Не знаю, что со мной случилось и почему я перетрусил. Даже мороженое не развернул и пошел к булочной, потом к метро. У метро вспомнил: «Надо было ее поздравить». Стал представлять, как надо было. Все представил: что говорю я, что она, что опять я, что снова она. И даже то, на что бы никогда не решился: «А мне очень нравится, когда я вас, Галя, вижу…» Нет, лучше так: «А вы мне очень нравитесь…» Или еще лучше: «А я…»

Мороженое потекло у меня в руке, и я сообразил, что все это чепуха. Ведь она ушла. Надо было пойти с ней вместе к дому, надо было поздравить, надо было зайти к ней, надо было цветы купить, вот тут, у метро, как раз продают…

Надо было! Дурак, ох какой же я дурак!

Мороженое окончательно растаяло, я проглотил его, весь перемазавшись, и повернул обратно к дому. Опять вспомнил: «А вдруг она еще не дошла, задержалась?» И пошел тише, совсем медленно.
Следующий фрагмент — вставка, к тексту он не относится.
theorem good_askJoin {a : State} (idx : Nat) (s : State) (h : Good a s) : Good a (askJoin idx s) := by
  unfold askJoin
  try dsimp only
  with_reducible repeat' first | assumption | apply good_sendCoord | split | (simp only [good_mk]; apply Good.parts)

theorem good_joinJob {a : State} (idx : Nat) (s : State) (h : Good a s) : Good a (joinJob idx s) := by
  unfold joinJob
  try dsimp only
  with_reducible repeat' first
    | assumption | apply good_changeShut | apply good_noteChange | apply good_askJoin | split
    | (simp only [good_mk]; apply Good.parts)

theorem good_askSeed {a : State} (j : Fin 4) (draw : Bool) (s : State) (h : Good a s) : Good a (askSeed j draw s) :=
    by
  unfold askSeed
  try dsimp only
  with_reducible repeat' first | assumption | apply good_askRng | split | (simp only [good_mk]; apply Good.parts)

theorem good_placeJob {a t : State} {j : Fin 4} {idx : Nat} {x2 : JobEntry} {restore : Option Restore} {s : State}
    (e : placeJob j idx x2 restore s = some t) (h : Good a s) : Good a t := by
  unfold placeJob at e
  obtain ⟨s1, e1, e2⟩ := Option.bind_eq_some_iff.1 e
  obtain ⟨s2, e3, rfl⟩ := Option.map_eq_some_iff.1 e2
  exact good_joinJob _ _ (good_askSeed _ _ _ (good_beginLoads _ _ (good_giveRings e3
    (good_giveHandles e1 (good_applyUnitCfg _ (good_mk.2 h.parts))))))

theorem good_startJob {a : State} (idx : Nat) (restore : Option Restore) (s : State) (h : Good a s) : Good a (startJob
    idx restore s).2 := by
  unfold startJob
  try dsimp only
  with_reducible repeat' first
    | assumption | refine good_placeJob ‹_› ?_ | apply good_exhausted | split
    | (simp only [good_mk]; apply Good.parts)

theorem good_beginRequest {a : State} (j : Fin 4) (t0 : Nat) (s : State) (h : Good a s) : Good a (beginRequest j t0 s)
    := by
  unfold beginRequest
  try dsimp only
  with_reducible repeat' first
    | assumption | apply good_setJob | (intro _ _ _; try dsimp only) | split
    | (simp only [good_mk]; apply Good.parts)

theorem good_trigger {a : State} (j : Fin 4) (x : Job) (s : State) (h : Good a s) : Good a (trigger j x s) := by
  unfold trigger
  try dsimp only
  with_reducible repeat' first
    | assumption | apply good_setJob | apply good_beginRequest | (intro _ _ _; try dsimp only) | split
    | (simp only [good_mk]; apply Good.parts)

theorem good_flsFault {a : State} (bit : Nat) (block : Nat) (region : Nat) (s : State) (h : Good a s) : Good a
    (flsFault bit block region s) := by
  unfold flsFault
  try dsimp only
  with_reducible repeat' first | assumption | split | (simp only [good_mk]; apply Good.parts)

theorem good_protectedFault {a : State} (n : Nat) (s : State) (h : Good a s) : Good a (protectedFault n s) := by
  unfold protectedFault
  try dsimp only
  with_reducible repeat' first
    | assumption | apply good_post | apply good_flsFault | split | (simp only [good_mk]; apply Good.parts)

theorem good_snapDone {a : State} (p : Pend) (part : Part) (s : State) (h : Good a s) : Good a (snapDone p part s) :=
    by
  unfold snapDone
  try dsimp only
  with_reducible repeat' first | assumption | apply good_answer | split | (simp only [good_mk]; apply Good.parts)

/-! ### Machine/TrainOps.lean -/

theorem good_useG {a : State} (j : Fin 4) (x1 : Tensor) (lo : Nat) (n : Nat) (s : State) (h : Good a s) : Good a (useG
    j x1 lo n s) := by
  unfold useG
  try dsimp only
  with_reducible repeat' first | assumption | apply good_useHandle | split | (simp only [good_mk]; apply Good.parts)

theorem good_putG {a : State} (j : Fin 4) (x1 : Tensor) (lo : Nat) (xs : List Word) (s : State) (h : Good a s) : Good
    a (putG j x1 lo xs s) := by
  unfold putG
  try dsimp only
  with_reducible repeat' first
    | assumption | apply good_pokeOr | (intro _ _ _; try dsimp only) | split
    | (simp only [good_mk]; apply Good.parts)

theorem good_holdBytes {a t : State} {n0 : Nat} {j : Fin 4} {bs : List Byte} {s : State}
    (e : holdBytes j bs s = some (n0, t)) (h : Good a s) : Good a t := by
  unfold holdBytes at e
  obtain ⟨⟨n, s1⟩, e1, e2⟩ := Option.bind_eq_some_iff.1 e
  obtain ⟨s2, e3, e4⟩ := Option.map_eq_some_iff.1 e2
  cases e4
  exact good_writeHandle e3 (good_allocHandle e1 h)

theorem good_holdChunk {a : State} (j : Fin 4) (x1 : Tensor) (off : Nat) (xs : List Word) (s : State) (h : Good a s) :
    Good a (holdChunk j x1 off xs s) := by
  unfold holdChunk
  try dsimp only
  with_reducible repeat' first
    | assumption | refine good_holdBytes ‹_› ?_ | apply good_fatalFault | apply good_exhausted
    | apply good_setTens | (intro _ _ _; try dsimp only) | split | (simp only [good_mk]; apply Good.parts)

theorem good_sendTally {a : State} (j : Fin 4) (x : Job) (id : BitVec 16) (x3 : Tally) (s : State) (h : Good a s) :
    Good a (sendTally j x id x3 s) := by
  unfold sendTally
  try dsimp only
  with_reducible repeat' first
    | assumption | apply good_send | apply good_bumpCol | apply Good.foldl | (intro _ _ _; try dsimp only) | split
    | (simp only [good_mk]; apply Good.parts)

theorem good_noteOwner {a : State} (j : Fin 4) (s : State) (h : Good a s) : Good a (noteOwner j s) := by
  unfold noteOwner
  try dsimp only
  with_reducible repeat' first
    | assumption | apply good_setJob | (intro _ _ _; try dsimp only) | split
    | (simp only [good_mk]; apply Good.parts)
И в самом деле, мне некуда торопиться. Светло еще. И до восьми больше получаса.

* * *

Еще два дерева и две кучи срезанных веток под ними. Женщины в синих халатах передвигались к очередному дереву. Всё ближе к почте.

— А ему что? Как с гуся вода! — сказала одна, тащившая лестницу.

— Она тоже хороша! — сказала другая, с ножницами на палке и пилой под мышкой. — Ты вон небось не пошла на такое…

Они все обсуждали какие-то свои дела.

Еле заметно темнело. Не так, как зимой, сразу, а постепенно. Кто-то зашторивал окна в домах, кто-то захлопывал форточки. В двух подряд прошедших троллейбусах включили свет.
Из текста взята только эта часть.